What you need to do ▸
Write the entries out exactly, with the final line being the one containing "namespace Sys2Proof.Tests".

━━━ Task inputs ━━━

-- ==== Sys2Proof/Tests/Slice0.lean ====
section
/-!
SUPPORT. Tests of one step each, with results worked out from the spec, and for every obligation with hypotheses a state that meets them.
-/
set_option linter.all false
set_option maxRecDepth 10000
namespace Sys2Proof.Tests
open Sys2Proof Sys2Proof.Machine Sys2Proof.Claims

/-! ## Words written out from the encoding tables -/

/-- Every listed word decodes to the instruction beside it. -/
def decodes (l : List (Nat × Nat × Instr)) : Bool := l.all fun e => decodeTableWord e.1 e.2.1 == some e.2.2

/-- Words of the SYS functions (R29). -/
theorem test_words_sys : decodes
  [(32, formatA 0x00 0x00 0 0 0 0, .nop),
   (32, formatA 0x00 0x01 0 31 0 0, .trap 31),
   (32, formatA 0x00 0x02 0 9 8 0, .svc 9 8),
   (32, formatA 0x00 0x03 0 0 0 0, .hret),
   (32, formatA 0x00 0x04 0 0 0 7, .evwait 7),
   (32, formatA 0x00 0x05 0 0 12 0, .evpost 12),
   (32, formatA 0x00 0x06 0 3 0 0, .brk 3),
   (32, formatA 0x00 0x07 0 0 0 0, .synci),
   (32, 0x042C0000, .fence .die true true),
   (32, formatA 0x00 0x08 0 (4 * 4 + 2) 0 0, .fence .sys true false),
   (32, formatA 0x00 0x09 0 3 10 0, .bar .pkg 10),
   (32, formatA 0x00 0x0a 0 0 0 0, .halt)] = true := by decide

/-- Words of the ALU functions (R30). -/
theorem test_words_alu : decodes
  [(32, formatA 0x01 0x00 0 10 9 16, .add false 10 9 16),
   (32, formatA 0x01 0x01 1 10 9 16, .sub true 10 9 16),
   (32, formatA 0x01 0x02 0 10 9 16, .and false 10 9 16),
   (32, formatA 0x01 0x03 1 10 9 16, .or true 10 9 16),
   (32, formatA 0x01 0x04 0 10 9 16, .xor false 10 9 16),
   (32, formatA 0x01 0x05 1 10 9 16, .andn true 10 9 16),
   (32, formatA 0x01 0x08 0 10 9 16, .shl false 10 9 16),
   (32, formatA 0x01 0x09 1 10 9 16, .shr true 10 9 16),
   (32, formatA 0x01 0x0a 0 10 9 16, .sar false 10 9 16),
   (32, formatA 0x01 0x0b 1 10 9 16, .rol true 10 9 16),
   (32, formatA 0x01 0x0c 0 10 9 16, .slt false 10 9 16),
   (32, formatA 0x01 0x0d 1 10 9 16, .sltn true 10 9 16),
   (32, formatA 0x01 0x0e 0 10 9 16, .min false 10 9 16),
   (32, formatA 0x01 0x0f 1 10 9 16, .max true 10 9 16),
   (32, formatA 0x01 0x10 0 10 9 16, .minn false 10 9 16),
   (32, formatA 0x01 0x11 1 10 9 16, .maxn true 10 9 16),
   (32, formatA 0x01 0x12 0 10 9 16, .mul false 10 9 16),
   (32, formatA 0x01 0x13 1 10 9 16, .mulh true 10 9 16),
   (32, formatA 0x01 0x14 0 10 9 16, .mulhn false 10 9 16),
   (32, formatA 0x01 0x15 1 10 9 16, .div true 10 9 16)] = true := by decide

/-- Words of the ALU functions (R30). -/
theorem test_words_alu1 : decodes
  [(32, formatA 0x01 0x16 0 10 9 16, .divn false 10 9 16),
   (32, formatA 0x01 0x17 1 10 9 16, .rem true 10 9 16),
   (32, formatA 0x01 0x18 0 10 9 16, .remn false 10 9 16),
   (32, formatA 0x01 0x19 1 0 9 16, .clz true 9 16),
   (32, formatA 0x01 0x1a 0 0 9 16, .ctz false 9 16),
   (32, formatA 0x01 0x1b 1 0 9 16, .popc true 9 16),
   (32, formatA 0x01 0x1f 1 0 9 16, .bswap true 9 16),
   (32, formatA 0x01 0x1c 0 1 9 16, .sext .h 9 16),
   (32, formatA 0x01 0x1d 0 2 9 16, .zext .w 9 16),
   (32, formatA 0x01 0x1e 0 13 9 16, .movg true 5 9 16),
   (32, 0x00293004, .add false 10 9 16),
   (32, 0x40293004, .add true 10 9 16)] = true := by decide

/-- Words of the I and U majors with their literals (R31, R14). -/
theorem test_words_imm : decodes
  [(32, 0x02 * 4 + 17 * 2 ^ 8 + 3 * 2 ^ 13 + (2 ^ 14 - 2) * 2 ^ 18, .addi (-2) 3 17),
   (96, 1 + 0x02 * 4 + 17 * 2 ^ 8 + 3 * 2 ^ 13 + 0x8000000100000002 * 2 ^ 32, .addiLit 0x8000000100000002 3 17),
   (32, 0x03 * 4 + 17 * 2 ^ 8 + 3 * 2 ^ 13 + (2 ^ 14 - 3) * 2 ^ 18, .andi (-3) 3 17),
   (96, 1 + 0x03 * 4 + 17 * 2 ^ 8 + 3 * 2 ^ 13 + 0x8000000100000003 * 2 ^ 32, .andiLit 0x8000000100000003 3 17),
   (32, 0x04 * 4 + 17 * 2 ^ 8 + 3 * 2 ^ 13 + (2 ^ 14 - 4) * 2 ^ 18, .ori (-4) 3 17),
   (96, 1 + 0x04 * 4 + 17 * 2 ^ 8 + 3 * 2 ^ 13 + 0x8000000100000004 * 2 ^ 32, .oriLit 0x8000000100000004 3 17),
   (32, 0x05 * 4 + 17 * 2 ^ 8 + 3 * 2 ^ 13 + (2 ^ 14 - 5) * 2 ^ 18, .xori (-5) 3 17),
   (96, 1 + 0x05 * 4 + 17 * 2 ^ 8 + 3 * 2 ^ 13 + 0x8000000100000005 * 2 ^ 32, .xoriLit 0x8000000100000005 3 17),
   (32, 0x07 * 4 + 17 * 2 ^ 8 + 3 * 2 ^ 13 + (2 ^ 14 - 7) * 2 ^ 18, .slti (-7) 3 17),
   (96, 1 + 0x07 * 4 + 17 * 2 ^ 8 + 3 * 2 ^ 13 + 0x8000000100000007 * 2 ^ 32, .sltiLit 0x8000000100000007 3 17),
   (32, 0x08 * 4 + 17 * 2 ^ 8 + 3 * 2 ^ 13 + (2 ^ 14 - 8) * 2 ^ 18, .sltin (-8) 3 17),
   (96, 1 + 0x08 * 4 + 17 * 2 ^ 8 + 3 * 2 ^ 13 + 0x8000000100000008 * 2 ^ 32, .sltinLit 0x8000000100000008 3 17),
   (32, 0xFFFE3108, .addi (-1) 17 17),
   (32, 0x06 * 4 + 17 * 2 ^ 8 + 3 * 2 ^ 13 + 40 * 2 ^ 18, .shli 40 3 17),
   (32, 0x06 * 4 + 17 * 2 ^ 8 + 3 * 2 ^ 13 + 41 * 2 ^ 18 + 1 * 2 ^ 30, .shri 41 3 17),
   (32, 0x06 * 4 + 17 * 2 ^ 8 + 3 * 2 ^ 13 + 42 * 2 ^ 18 + 2 * 2 ^ 30, .sari 42 3 17),
   (32, 0x06 * 4 + 17 * 2 ^ 8 + 3 * 2 ^ 13 + 43 * 2 ^ 18 + 3 * 2 ^ 30, .roli 43 3 17),
   (32, 0x007D1224, .ldi 1000 18),
   (96, 0x1225 + 0x00000000 * 2 ^ 32 + 0x00000001 * 2 ^ 64, .ldl 0x100000000 18),
   (32, 0x17 * 4 + 5 * 2 ^ 8 + 2 * 2 ^ 11 + 9 * 2 ^ 13 + (2 ^ 14 - 7) * 2 ^ 18, .cmpgi (-7) 9 .lt 5)] = true := by decide

/-- Words of the I and U majors with their literals (R31, R14). -/
theorem test_words_imm1 : decodes
  [(96, 1 + 0x17 * 4 + 5 * 2 ^ 8 + 3 * 2 ^ 11 + 9 * 2 ^ 13 + 0x123456789 * 2 ^ 32, .cmpgiLit 0x123456789 9 .ge 5)] = true := by decide

/-- Words of ADR and MEMCTL (R32). -/
theorem test_words_adr : decodes
  [(32, formatA 0x0a 0x00 0 3 4 5, .cadr 3 4 5),
   (32, formatA 0x0a 0x01 0 3 4 5, .crel 3 4 5),
   (32, formatA 0x0a 0x02 0 0 4 5, .cxy 4 5),
   (32, formatA 0x0a 0x03 0 0 4 5, .cres 4 5),
   (32, formatA 0x0a 0x04 0 5 4 6, .wfld 5 4 6),
   (32, formatA 0x0e 0x00 0 3 4 5, .stmap 3 4 5),
   (32, formatA 0x0e 0x01 0 0 4 0, .stunmap 4),
   (32, formatA 0x0e 0x02 0 0 4 0, .stflush 4),
   (32, formatA 0x0e 0x03 0 3 4 0, .lastuse 3 4),
   (32, formatA 0x0e 0x04 0 3 4 0, .discard 3 4),
   (32, formatA 0x0e 0x05 0 3 4 0, .pref 3 4),
   (32, 0x03010038, .tlbinv 8)] = true := by decide

/-- Words of LD, ST, LSX and AMO (R10, R15). -/
theorem test_words_mem : decodes
  [(32, 0x0091732C, .ld 4 .s32 11 19),
   (32, 0x0b * 4 + 19 * 2 ^ 8 + 11 * 2 ^ 13 + 1 * 2 ^ 18 + (2 ^ 11 - 3) * 2 ^ 21, .ld (-3) .n8 11 19),
   (32, 0x00599330, .st 2 true .w 12 19),
   (32, 0x0c * 4 + 19 * 2 ^ 8 + 12 * 2 ^ 13 + 1 * 2 ^ 18 + (2 ^ 11 - 3) * 2 ^ 21, .st (-3) false .h 12 19),
   (96, 0x09117336 + 0x00000010 * 2 ^ 32, .lsxLoad ⟨false, .die, .acq, false, .s32, 11, 19, 16⟩),
   (96, 2 + 0x0d * 4 + 19 * 2 ^ 8 + 11 * 2 ^ 13 + 5 * 2 ^ 18 + 1 * 2 ^ 21 + 1 * 2 ^ 22 + 3 * 2 ^ 23 + 4 * 2 ^ 26 + 1 * 2 ^ 29 + (2 ^ 32 - 6) * 2 ^ 32, .lsxStore ⟨true, .sys, .rel, true, .w, 11, 19, -6⟩),
   (96, 2 + 0x0f * 4 + 19 * 2 ^ 8 + 11 * 2 ^ 13 + 13 * 2 ^ 18 + 1 * 2 ^ 28 + 1 * 2 ^ 37 + (2 ^ 32 - 16) * 2 ^ 64, .aadd ⟨true, false, 13, 11, 19, .core, .rlx, 0, -16⟩),
   (96, 2 + 0x0f * 4 + 19 * 2 ^ 8 + 11 * 2 ^ 13 + 13 * 2 ^ 18 + 1 * 2 ^ 23 + 1 * 2 ^ 27 + 2 * 2 ^ 37 + 1 * 2 ^ 40 + (2 ^ 32 - 16) * 2 ^ 64, .aand ⟨false, true, 13, 11, 19, .cl, .acq, 0, -16⟩),
   (96, 2 + 0x0f * 4 + 19 * 2 ^ 8 + 11 * 2 ^ 13 + 13 * 2 ^ 18 + 2 * 2 ^ 23 + 1 * 2 ^ 28 + 3 * 2 ^ 37 + 2 * 2 ^ 40 + (2 ^ 32 - 16) * 2 ^ 64, .aor ⟨true, false, 13, 11, 19, .die, .rel, 0, -16⟩),
   (96, 2 + 0x0f * 4 + 19 * 2 ^ 8 + 11 * 2 ^ 13 + 13 * 2 ^ 18 + 3 * 2 ^ 23 + 1 * 2 ^ 27 + 4 * 2 ^ 37 + 3 * 2 ^ 40 + (2 ^ 32 - 16) * 2 ^ 64, .axor ⟨false, true, 13, 11, 19, .pkg, .acqrel, 0, -16⟩),
   (96, 2 + 0x0f * 4 + 19 * 2 ^ 8 + 11 * 2 ^ 13 + 13 * 2 ^ 18 + 4 * 2 ^ 23 + 1 * 2 ^ 28 + 1 * 2 ^ 37 + 4 * 2 ^ 40 + (2 ^ 32 - 16) * 2 ^ 64, .amin ⟨true, false, 13, 11, 19, .sys, .rlx, 0, -16⟩),
   (96, 2 + 0x0f * 4 + 19 * 2 ^ 8 + 11 * 2 ^ 13 + 13 * 2 ^ 18 + 5 * 2 ^ 23 + 1 * 2 ^ 27 + 2 * 2 ^ 37 + (2 ^ 32 - 16) * 2 ^ 64, .amax ⟨false, true, 13, 11, 19, .core, .acq, 0, -16⟩),
   (96, 2 + 0x0f * 4 + 19 * 2 ^ 8 + 11 * 2 ^ 13 + 13 * 2 ^ 18 + 6 * 2 ^ 23 + 1 * 2 ^ 28 + 3 * 2 ^ 37 + 1 * 2 ^ 40 + (2 ^ 32 - 16) * 2 ^ 64, .aminn ⟨true, false, 13, 11, 19, .cl, .rel, 0, -16⟩),
   (96, 2 + 0x0f * 4 + 19 * 2 ^ 8 + 11 * 2 ^ 13 + 13 * 2 ^ 18 + 7 * 2 ^ 23 + 1 * 2 ^ 27 + 4 * 2 ^ 37 + 2 * 2 ^ 40 + (2 ^ 32 - 16) * 2 ^ 64, .amaxn ⟨false, true, 13, 11, 19, .die, .acqrel, 0, -16⟩),
   (96, 2 + 0x0f * 4 + 19 * 2 ^ 8 + 11 * 2 ^ 13 + 13 * 2 ^ 18 + 8 * 2 ^ 23 + 1 * 2 ^ 28 + 1 * 2 ^ 37 + 3 * 2 ^ 40 + (2 ^ 32 - 16) * 2 ^ 64, .aswap ⟨true, false, 13, 11, 19, .pkg, .rlx, 0, -16⟩),
   (96, 2 + 0x0f * 4 + 19 * 2 ^ 8 + 11 * 2 ^ 13 + 13 * 2 ^ 18 + 9 * 2 ^ 23 + 1 * 2 ^ 27 + 6 * 2 ^ 32 + 2 * 2 ^ 37 + 4 * 2 ^ 40 + (2 ^ 32 - 16) * 2 ^ 64, .acas ⟨false, true, 13, 11, 19, .sys, .acq, 6, -16⟩),
   (96, 2 + 0x0f * 4 + 19 * 2 ^ 8 + 11 * 2 ^ 13 + 13 * 2 ^ 18 + 10 * 2 ^ 23 + 1 * 2 ^ 28 + 3 * 2 ^ 37 + (2 ^ 32 - 16) * 2 ^ 64, .afadd ⟨true, false, 13, 11, 19, .core, .rel, 0, -16⟩)] = true := by decide

/-- Words of branches, jumps and LOOP (R10, R12, R38). -/
theorem test_words_flow : decodes
  [(32, 0xFFFB2840, .bz (-3) true .ne0 8),
   (32, 0x10 * 4 + 8 * 2 ^ 8 + 7 * 2 ^ 13 + 100 * 2 ^ 17, .bz 100 false .b0s 8),
   (32, 0x11 * 4 + 6 * 2 ^ 8 + 1 * 2 ^ 11 + (2 ^ 15 - 9) * 2 ^ 17, .bg (-9) false true 6),
   (32, 0x11 * 4 + 6 * 2 ^ 8 + 1 * 2 ^ 12 + 9 * 2 ^ 17, .bg 9 true false 6),
   (32, 0x12 * 4 + (2 ^ 24 - 2) * 2 ^ 8, .j (-2)),
   (32, 0x13 * 4 + 77 * 2 ^ 8, .call 77),
   (32, formatA 0x14 0x00 0 0 9 0, .jr 9),
   (32, formatA 0x14 0x01 0 0 9 0, .callr 9),
   (32, formatA 0x14 0x02 0 0 0 0, .ret),
   (32, 0x15 * 4 + 9 * 2 ^ 8 + (2 ^ 15 - 40) * 2 ^ 17, .loop (-40) 9)] = true := by decide

/-- Words of the GRD functions (R33). -/
theorem test_words_grd : decodes
  [(32, formatA 0x16 0x00 0 3 4 5, .cmpgEq 3 4 5),
   (32, formatA 0x16 0x01 0 3 4 5, .cmpgNe 3 4 5),
   (32, formatA 0x16 0x02 0 3 4 5, .cmpgLt 3 4 5),
   (32, formatA 0x16 0x03 0 3 4 5, .cmpgGe 3 4 5),
   (32, formatA 0x16 0x04 0 3 4 5, .cmpgLtn 3 4 5),
   (32, formatA 0x16 0x05 0 3 4 5, .cmpgGen 3 4 5),
   (32, formatA 0x16 0x08 0 1 0 5, .gset true 5),
   (32, formatA 0x16 0x09 0 0 0 5, .gclr 5),
   (32, formatA 0x16 0x0a 0 0 3 5, .gmov 3 5),
   (32, formatA 0x16 0x0b 0 2 3 5, .gand 2 3 5),
   (32, formatA 0x16 0x0c 0 2 3 5, .gor 2 3 5),
   (32, formatA 0x16 0x0d 0 0 3 5, .gnot 3 5)] = true := by decide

━━━

Response for this exercise ▸
-- ==== Sys2Proof/Tests/Slice0.lean ====
section
/-!
SUPPORT. Tests of one step each, with results worked out from the spec, and for every obligation with hypotheses a state that meets them.
-/
set_option linter.all false
set_option maxRecDepth 10000
namespace Sys2Proof.Tests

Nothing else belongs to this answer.